**TASK OBJECTIVE**
Each line from the one containing "(rest = [] → t.chip.mirror.writing" through the last line of the records below is to be repeated as written, with nothing added.

**INFORMATION SUPPLIED**

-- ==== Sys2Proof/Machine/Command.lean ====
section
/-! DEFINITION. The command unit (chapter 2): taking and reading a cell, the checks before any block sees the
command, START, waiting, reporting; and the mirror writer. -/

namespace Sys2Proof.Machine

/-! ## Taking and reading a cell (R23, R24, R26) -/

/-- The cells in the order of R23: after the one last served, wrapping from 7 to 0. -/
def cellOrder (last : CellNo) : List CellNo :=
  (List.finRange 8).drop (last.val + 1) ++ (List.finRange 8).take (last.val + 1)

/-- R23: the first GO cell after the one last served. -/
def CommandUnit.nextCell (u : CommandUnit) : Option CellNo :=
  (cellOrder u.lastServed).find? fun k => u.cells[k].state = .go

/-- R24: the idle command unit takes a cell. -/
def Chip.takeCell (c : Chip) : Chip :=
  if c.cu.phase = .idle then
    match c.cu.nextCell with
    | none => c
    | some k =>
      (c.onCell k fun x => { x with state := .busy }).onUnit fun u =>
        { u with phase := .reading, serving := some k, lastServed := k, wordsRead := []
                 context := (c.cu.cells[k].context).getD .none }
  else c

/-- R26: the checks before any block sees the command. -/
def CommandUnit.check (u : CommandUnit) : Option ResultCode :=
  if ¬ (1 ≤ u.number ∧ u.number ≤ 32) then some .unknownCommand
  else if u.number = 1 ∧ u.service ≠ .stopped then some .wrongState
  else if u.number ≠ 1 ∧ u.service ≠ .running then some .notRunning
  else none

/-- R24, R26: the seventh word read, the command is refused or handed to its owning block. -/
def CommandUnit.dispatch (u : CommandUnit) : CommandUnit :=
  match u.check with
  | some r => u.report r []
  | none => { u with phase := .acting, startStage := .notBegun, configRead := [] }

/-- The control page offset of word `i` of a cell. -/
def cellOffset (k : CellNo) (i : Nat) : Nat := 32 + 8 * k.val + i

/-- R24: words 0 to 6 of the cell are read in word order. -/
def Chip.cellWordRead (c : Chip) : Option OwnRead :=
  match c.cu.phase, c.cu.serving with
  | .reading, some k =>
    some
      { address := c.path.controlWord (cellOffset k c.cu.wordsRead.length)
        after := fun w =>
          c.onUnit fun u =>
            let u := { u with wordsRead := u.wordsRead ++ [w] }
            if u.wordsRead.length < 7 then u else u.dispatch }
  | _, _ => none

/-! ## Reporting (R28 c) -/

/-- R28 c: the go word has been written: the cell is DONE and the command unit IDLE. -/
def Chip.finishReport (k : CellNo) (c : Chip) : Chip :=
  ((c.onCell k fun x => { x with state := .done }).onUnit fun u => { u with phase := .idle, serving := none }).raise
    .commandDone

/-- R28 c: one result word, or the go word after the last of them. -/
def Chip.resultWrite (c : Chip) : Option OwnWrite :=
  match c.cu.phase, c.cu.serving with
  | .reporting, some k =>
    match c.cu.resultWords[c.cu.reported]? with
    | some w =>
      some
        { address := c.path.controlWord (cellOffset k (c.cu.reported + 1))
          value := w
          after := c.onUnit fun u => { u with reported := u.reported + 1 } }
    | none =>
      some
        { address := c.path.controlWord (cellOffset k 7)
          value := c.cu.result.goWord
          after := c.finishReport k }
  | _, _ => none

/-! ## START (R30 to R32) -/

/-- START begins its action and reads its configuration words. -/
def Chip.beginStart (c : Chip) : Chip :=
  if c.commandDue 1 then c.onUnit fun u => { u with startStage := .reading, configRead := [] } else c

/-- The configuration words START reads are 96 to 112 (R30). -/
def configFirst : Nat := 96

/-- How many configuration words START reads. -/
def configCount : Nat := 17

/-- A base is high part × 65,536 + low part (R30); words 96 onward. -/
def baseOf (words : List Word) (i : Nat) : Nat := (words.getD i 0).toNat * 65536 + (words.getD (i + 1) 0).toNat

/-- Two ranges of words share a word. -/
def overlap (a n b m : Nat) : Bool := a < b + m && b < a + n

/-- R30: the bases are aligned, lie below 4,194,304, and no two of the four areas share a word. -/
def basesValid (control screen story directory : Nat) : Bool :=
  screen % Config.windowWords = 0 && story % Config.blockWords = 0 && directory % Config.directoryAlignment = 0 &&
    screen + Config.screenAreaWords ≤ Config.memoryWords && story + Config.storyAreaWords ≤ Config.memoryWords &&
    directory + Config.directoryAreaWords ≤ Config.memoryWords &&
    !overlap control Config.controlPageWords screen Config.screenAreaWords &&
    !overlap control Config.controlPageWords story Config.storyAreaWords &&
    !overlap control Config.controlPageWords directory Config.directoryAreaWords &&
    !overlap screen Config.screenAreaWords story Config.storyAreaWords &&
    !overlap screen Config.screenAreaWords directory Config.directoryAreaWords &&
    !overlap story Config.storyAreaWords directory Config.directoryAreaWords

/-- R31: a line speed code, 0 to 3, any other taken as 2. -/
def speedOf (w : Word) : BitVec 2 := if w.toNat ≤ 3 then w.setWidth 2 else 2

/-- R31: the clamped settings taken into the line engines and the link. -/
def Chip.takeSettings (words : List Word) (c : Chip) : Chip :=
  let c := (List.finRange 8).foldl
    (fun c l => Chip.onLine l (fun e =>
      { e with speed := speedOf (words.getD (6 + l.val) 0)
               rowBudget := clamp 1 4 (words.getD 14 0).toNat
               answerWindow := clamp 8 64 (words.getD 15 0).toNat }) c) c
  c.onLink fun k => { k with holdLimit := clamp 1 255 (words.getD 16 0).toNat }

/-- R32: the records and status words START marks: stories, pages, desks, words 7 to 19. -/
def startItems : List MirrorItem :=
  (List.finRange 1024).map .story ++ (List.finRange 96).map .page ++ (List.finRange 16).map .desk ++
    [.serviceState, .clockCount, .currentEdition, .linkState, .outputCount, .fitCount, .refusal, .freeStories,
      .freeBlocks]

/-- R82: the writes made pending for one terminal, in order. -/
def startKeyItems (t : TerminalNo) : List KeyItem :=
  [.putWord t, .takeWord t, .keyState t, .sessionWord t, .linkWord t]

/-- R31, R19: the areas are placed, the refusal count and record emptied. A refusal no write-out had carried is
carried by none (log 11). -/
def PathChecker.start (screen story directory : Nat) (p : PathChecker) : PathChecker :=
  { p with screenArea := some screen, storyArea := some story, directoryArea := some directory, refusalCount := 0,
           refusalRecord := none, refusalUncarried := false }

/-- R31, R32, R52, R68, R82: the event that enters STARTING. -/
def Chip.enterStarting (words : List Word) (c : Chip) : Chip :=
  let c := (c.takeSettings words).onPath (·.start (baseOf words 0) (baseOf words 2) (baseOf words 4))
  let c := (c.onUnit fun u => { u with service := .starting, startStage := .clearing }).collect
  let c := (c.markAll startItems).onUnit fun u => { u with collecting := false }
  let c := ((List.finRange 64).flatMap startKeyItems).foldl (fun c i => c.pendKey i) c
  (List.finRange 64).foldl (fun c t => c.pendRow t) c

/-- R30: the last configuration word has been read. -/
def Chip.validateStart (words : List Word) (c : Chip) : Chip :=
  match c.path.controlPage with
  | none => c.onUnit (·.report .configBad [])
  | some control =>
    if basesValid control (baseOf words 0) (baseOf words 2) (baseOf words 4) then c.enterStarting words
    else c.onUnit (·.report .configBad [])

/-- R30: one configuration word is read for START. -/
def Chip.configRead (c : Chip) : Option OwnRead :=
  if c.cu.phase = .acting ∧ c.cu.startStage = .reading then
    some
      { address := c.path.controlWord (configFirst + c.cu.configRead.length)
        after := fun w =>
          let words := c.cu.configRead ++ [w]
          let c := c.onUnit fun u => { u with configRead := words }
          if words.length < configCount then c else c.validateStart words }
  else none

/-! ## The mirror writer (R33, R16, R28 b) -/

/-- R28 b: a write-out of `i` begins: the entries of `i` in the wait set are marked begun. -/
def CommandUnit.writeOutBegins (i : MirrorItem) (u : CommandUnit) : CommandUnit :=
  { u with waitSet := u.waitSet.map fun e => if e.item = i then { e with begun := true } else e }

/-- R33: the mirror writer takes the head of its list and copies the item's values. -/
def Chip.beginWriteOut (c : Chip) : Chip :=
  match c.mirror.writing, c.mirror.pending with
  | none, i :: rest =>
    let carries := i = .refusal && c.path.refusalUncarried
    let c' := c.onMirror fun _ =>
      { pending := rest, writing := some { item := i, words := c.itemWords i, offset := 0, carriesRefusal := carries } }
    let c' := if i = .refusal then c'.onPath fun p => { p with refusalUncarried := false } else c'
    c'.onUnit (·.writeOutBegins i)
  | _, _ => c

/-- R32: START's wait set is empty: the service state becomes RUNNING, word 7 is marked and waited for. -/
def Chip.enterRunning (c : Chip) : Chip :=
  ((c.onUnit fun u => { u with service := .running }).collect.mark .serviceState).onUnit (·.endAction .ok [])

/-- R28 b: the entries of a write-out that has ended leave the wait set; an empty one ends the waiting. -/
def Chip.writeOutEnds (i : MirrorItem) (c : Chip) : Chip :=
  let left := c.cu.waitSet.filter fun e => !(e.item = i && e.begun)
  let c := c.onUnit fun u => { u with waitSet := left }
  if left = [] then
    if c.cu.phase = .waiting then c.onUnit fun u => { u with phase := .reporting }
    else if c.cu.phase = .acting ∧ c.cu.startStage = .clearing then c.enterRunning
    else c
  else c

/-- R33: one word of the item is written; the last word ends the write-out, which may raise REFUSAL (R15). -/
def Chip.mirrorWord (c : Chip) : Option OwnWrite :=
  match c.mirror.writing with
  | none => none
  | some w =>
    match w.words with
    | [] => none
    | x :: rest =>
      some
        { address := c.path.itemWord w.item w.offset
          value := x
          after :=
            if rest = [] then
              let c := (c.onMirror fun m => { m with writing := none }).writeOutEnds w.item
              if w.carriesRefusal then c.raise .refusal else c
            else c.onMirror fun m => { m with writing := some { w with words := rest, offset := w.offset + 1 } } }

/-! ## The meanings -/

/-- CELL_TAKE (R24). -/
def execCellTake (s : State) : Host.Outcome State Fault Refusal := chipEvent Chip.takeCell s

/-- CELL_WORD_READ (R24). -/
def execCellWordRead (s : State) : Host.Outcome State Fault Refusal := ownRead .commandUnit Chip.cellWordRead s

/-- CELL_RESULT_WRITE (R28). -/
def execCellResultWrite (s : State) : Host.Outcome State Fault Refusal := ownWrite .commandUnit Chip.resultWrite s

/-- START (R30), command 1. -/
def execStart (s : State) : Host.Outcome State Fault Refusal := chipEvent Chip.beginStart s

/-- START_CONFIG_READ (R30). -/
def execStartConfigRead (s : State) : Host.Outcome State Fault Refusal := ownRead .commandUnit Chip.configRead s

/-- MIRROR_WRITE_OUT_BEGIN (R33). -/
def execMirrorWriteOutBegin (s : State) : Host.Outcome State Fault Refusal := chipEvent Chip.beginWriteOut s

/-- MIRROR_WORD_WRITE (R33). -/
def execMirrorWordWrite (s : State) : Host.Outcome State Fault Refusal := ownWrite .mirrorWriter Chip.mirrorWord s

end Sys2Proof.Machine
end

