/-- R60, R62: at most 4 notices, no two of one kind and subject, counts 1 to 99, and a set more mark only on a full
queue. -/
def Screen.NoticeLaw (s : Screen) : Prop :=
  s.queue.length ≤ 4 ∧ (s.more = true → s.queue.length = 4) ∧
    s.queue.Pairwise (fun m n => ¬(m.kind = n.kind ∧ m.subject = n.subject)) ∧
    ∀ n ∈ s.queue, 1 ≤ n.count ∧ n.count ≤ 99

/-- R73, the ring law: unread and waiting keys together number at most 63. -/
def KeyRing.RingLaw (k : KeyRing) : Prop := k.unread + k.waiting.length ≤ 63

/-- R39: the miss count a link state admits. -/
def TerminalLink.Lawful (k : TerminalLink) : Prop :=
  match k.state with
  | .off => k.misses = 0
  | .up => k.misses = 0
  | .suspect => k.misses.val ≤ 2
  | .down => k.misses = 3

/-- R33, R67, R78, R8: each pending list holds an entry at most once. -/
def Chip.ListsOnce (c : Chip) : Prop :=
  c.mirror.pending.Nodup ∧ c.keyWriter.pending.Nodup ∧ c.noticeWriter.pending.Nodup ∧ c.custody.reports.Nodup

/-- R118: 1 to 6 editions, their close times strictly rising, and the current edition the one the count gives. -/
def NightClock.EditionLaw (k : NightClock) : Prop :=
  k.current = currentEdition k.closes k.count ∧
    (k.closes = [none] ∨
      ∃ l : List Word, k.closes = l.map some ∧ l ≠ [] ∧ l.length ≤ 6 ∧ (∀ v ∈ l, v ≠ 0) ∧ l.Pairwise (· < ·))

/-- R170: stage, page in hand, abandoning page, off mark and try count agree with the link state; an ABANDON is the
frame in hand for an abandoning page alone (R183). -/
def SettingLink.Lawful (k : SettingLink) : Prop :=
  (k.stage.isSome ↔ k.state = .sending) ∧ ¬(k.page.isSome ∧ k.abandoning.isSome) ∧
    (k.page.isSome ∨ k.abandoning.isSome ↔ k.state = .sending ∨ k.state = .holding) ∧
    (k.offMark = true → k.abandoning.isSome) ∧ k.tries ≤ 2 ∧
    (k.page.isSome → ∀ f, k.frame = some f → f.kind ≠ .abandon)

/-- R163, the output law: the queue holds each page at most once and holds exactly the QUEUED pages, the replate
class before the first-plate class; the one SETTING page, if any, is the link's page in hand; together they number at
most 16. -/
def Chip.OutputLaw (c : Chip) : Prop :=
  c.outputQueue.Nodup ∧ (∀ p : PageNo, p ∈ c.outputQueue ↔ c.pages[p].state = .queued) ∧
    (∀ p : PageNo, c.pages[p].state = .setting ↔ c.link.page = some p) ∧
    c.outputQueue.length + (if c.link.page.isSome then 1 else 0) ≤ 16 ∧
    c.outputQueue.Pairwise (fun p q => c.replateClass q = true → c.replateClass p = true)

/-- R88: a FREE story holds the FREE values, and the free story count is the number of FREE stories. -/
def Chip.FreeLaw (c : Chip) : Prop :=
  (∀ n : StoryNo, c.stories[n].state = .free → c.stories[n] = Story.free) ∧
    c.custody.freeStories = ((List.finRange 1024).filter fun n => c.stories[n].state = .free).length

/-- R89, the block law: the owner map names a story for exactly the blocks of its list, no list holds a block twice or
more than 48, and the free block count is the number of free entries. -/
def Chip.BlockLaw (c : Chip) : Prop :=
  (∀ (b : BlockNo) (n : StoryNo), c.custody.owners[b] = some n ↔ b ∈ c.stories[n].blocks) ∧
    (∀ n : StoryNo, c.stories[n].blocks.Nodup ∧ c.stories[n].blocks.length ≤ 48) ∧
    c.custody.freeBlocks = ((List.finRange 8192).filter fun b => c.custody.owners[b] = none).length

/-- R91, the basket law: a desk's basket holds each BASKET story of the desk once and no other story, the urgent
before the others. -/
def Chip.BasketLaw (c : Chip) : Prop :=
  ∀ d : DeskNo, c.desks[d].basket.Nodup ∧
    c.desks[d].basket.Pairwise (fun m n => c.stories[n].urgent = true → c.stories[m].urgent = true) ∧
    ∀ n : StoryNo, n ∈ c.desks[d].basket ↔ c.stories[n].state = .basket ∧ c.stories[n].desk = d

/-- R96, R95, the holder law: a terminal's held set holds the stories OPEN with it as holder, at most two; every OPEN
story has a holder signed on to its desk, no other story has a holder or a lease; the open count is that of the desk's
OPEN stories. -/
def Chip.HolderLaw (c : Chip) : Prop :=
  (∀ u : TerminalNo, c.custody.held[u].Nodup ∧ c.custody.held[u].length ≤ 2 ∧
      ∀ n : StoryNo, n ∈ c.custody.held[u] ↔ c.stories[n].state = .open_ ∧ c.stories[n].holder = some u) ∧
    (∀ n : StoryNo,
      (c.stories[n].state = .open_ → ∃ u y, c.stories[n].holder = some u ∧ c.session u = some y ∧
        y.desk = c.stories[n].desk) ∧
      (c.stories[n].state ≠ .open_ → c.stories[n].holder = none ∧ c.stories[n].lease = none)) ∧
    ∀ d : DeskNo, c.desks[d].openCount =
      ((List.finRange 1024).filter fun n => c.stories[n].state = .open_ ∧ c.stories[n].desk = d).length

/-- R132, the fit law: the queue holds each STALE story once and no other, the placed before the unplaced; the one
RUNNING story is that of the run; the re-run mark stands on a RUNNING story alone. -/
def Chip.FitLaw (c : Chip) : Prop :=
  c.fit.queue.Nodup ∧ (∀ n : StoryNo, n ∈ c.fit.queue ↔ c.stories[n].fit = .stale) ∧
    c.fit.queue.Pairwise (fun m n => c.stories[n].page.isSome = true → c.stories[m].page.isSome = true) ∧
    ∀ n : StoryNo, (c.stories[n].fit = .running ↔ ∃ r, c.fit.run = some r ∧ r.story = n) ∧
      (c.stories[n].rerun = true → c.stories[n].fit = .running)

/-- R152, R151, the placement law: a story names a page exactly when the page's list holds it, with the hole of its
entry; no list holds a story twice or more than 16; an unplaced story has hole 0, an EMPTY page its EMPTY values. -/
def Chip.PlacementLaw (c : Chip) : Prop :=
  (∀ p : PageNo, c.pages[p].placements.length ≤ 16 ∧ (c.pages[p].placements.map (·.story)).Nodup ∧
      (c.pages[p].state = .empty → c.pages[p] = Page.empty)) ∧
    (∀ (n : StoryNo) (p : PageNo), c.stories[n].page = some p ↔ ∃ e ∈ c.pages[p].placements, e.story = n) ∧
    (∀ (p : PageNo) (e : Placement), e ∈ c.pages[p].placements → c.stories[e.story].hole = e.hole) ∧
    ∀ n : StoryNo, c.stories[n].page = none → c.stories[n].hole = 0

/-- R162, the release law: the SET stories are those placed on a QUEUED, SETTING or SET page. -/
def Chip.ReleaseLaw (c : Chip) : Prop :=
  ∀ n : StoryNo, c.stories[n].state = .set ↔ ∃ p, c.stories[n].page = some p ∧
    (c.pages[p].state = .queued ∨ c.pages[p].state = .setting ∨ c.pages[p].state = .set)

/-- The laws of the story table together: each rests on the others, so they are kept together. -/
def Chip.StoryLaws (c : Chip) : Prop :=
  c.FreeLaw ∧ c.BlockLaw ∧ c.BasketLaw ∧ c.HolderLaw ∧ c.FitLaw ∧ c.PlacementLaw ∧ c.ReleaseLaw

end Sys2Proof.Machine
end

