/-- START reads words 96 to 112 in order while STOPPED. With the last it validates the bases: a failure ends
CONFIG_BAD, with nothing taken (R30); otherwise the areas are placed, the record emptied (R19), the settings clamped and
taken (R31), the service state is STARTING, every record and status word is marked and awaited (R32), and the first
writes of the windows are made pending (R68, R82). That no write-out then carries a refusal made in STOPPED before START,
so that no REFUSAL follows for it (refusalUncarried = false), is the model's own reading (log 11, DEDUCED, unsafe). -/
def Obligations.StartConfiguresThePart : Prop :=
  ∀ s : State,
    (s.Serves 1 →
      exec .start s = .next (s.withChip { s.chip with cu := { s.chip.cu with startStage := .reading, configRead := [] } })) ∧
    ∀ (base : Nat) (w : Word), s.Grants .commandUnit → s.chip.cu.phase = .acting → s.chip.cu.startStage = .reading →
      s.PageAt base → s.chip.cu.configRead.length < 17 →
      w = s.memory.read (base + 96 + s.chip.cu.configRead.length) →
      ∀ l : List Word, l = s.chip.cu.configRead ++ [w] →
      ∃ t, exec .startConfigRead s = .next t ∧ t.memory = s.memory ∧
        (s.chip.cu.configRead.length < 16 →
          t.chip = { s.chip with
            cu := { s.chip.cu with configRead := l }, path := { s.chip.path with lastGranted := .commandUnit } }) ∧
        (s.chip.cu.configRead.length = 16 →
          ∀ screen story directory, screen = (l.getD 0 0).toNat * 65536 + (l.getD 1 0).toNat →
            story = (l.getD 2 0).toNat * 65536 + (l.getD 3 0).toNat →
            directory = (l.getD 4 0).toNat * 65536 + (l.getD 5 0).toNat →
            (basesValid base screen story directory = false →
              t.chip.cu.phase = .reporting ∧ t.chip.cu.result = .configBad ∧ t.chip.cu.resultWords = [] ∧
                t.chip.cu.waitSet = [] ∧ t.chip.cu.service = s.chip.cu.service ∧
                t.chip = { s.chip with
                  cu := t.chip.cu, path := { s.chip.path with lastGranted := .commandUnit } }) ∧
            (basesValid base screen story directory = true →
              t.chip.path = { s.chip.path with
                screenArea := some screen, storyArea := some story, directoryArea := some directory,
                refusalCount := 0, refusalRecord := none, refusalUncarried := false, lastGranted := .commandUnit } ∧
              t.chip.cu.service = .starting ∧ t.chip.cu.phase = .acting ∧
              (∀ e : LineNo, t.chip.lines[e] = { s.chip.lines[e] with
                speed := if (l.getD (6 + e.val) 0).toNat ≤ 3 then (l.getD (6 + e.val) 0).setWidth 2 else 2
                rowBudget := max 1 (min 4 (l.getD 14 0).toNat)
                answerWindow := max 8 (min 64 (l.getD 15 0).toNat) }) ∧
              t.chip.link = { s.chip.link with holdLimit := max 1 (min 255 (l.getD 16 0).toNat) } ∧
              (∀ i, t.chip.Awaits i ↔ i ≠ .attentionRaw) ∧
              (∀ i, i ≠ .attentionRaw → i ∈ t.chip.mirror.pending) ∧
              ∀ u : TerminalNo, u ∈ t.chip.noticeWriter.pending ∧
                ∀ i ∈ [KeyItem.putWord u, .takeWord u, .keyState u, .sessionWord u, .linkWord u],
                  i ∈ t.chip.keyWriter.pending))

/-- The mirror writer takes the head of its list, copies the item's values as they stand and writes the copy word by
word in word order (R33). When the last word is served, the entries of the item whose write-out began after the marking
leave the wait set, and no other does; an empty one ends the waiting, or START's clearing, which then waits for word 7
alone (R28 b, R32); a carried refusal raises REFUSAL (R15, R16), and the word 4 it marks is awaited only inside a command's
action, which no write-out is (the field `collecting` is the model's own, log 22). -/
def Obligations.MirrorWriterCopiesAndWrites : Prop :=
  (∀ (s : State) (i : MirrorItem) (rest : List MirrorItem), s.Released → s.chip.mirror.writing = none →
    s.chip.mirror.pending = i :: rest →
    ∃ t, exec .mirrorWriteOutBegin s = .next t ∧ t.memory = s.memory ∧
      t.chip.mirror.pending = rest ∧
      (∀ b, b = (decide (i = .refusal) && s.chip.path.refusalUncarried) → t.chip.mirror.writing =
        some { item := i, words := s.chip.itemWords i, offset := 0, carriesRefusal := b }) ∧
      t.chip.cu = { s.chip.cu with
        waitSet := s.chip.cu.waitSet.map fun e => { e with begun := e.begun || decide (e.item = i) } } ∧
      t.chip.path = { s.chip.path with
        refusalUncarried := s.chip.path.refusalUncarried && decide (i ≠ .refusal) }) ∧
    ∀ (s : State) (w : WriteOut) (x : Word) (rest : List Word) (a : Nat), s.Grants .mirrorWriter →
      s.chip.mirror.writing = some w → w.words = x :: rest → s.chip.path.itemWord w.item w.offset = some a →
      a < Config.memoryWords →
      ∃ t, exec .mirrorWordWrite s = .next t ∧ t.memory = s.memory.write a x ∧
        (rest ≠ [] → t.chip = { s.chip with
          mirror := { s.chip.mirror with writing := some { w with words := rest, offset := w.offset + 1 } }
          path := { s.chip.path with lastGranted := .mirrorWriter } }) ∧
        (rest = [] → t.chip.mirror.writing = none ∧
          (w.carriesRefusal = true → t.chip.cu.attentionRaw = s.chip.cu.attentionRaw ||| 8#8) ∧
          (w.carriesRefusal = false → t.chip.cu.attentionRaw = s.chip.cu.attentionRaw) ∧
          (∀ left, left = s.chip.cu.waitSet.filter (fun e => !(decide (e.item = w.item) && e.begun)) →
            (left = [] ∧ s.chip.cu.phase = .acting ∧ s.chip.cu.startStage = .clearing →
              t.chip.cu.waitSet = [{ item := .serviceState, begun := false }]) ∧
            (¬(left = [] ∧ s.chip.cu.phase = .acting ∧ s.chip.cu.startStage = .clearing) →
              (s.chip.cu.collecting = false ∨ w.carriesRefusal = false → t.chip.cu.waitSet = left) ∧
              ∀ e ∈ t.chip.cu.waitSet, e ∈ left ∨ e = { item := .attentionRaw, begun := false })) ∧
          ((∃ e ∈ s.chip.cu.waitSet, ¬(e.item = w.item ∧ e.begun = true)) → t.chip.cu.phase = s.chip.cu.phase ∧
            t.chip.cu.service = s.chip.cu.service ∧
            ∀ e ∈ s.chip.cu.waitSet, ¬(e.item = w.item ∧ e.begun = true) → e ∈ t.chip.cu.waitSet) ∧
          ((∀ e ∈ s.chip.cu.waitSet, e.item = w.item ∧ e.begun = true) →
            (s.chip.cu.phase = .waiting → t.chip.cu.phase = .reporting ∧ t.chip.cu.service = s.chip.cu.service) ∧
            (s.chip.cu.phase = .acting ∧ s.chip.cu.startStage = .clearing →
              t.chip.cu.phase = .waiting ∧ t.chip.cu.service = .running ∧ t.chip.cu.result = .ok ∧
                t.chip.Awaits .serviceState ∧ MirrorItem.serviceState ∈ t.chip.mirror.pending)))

**ANSWER BELOW**
        (rest = [] → t.chip.mirror.writing = none ∧
          (w.carriesRefusal = true → t.chip.cu.attentionRaw = s.chip.cu.attentionRaw ||| 8#8) ∧
          (w.carriesRefusal = false → t.chip.cu.attentionRaw = s.chip.cu.attentionRaw) ∧
          (∀ left, left = s.chip.cu.waitSet.filter (fun e => !(decide (e.item = w.item) && e.begun)) →
            (left = [] ∧ s.chip.cu.phase = .acting ∧ s.chip.cu.startStage = .clearing →
              t.chip.cu.waitSet = [{ item := .serviceState, begun := false }]) ∧
            (¬(left = [] ∧ s.chip.cu.phase = .acting ∧ s.chip.cu.startStage = .clearing) →
              (s.chip.cu.collecting = false ∨ w.carriesRefusal = false → t.chip.cu.waitSet = left) ∧
              ∀ e ∈ t.chip.cu.waitSet, e ∈ left ∨ e = { item := .attentionRaw, begun := false })) ∧
          ((∃ e ∈ s.chip.cu.waitSet, ¬(e.item = w.item ∧ e.begun = true)) → t.chip.cu.phase = s.chip.cu.phase ∧
            t.chip.cu.service = s.chip.cu.service ∧
            ∀ e ∈ s.chip.cu.waitSet, ¬(e.item = w.item ∧ e.begun = true) → e ∈ t.chip.cu.waitSet) ∧
          ((∀ e ∈ s.chip.cu.waitSet, e.item = w.item ∧ e.begun = true) →
            (s.chip.cu.phase = .waiting → t.chip.cu.phase = .reporting ∧ t.chip.cu.service = s.chip.cu.service) ∧
            (s.chip.cu.phase = .acting ∧ s.chip.cu.startStage = .clearing →
              t.chip.cu.phase = .waiting ∧ t.chip.cu.service = .running ∧ t.chip.cu.result = .ok ∧
                t.chip.Awaits .serviceState ∧ MirrorItem.serviceState ∈ t.chip.mirror.pending)))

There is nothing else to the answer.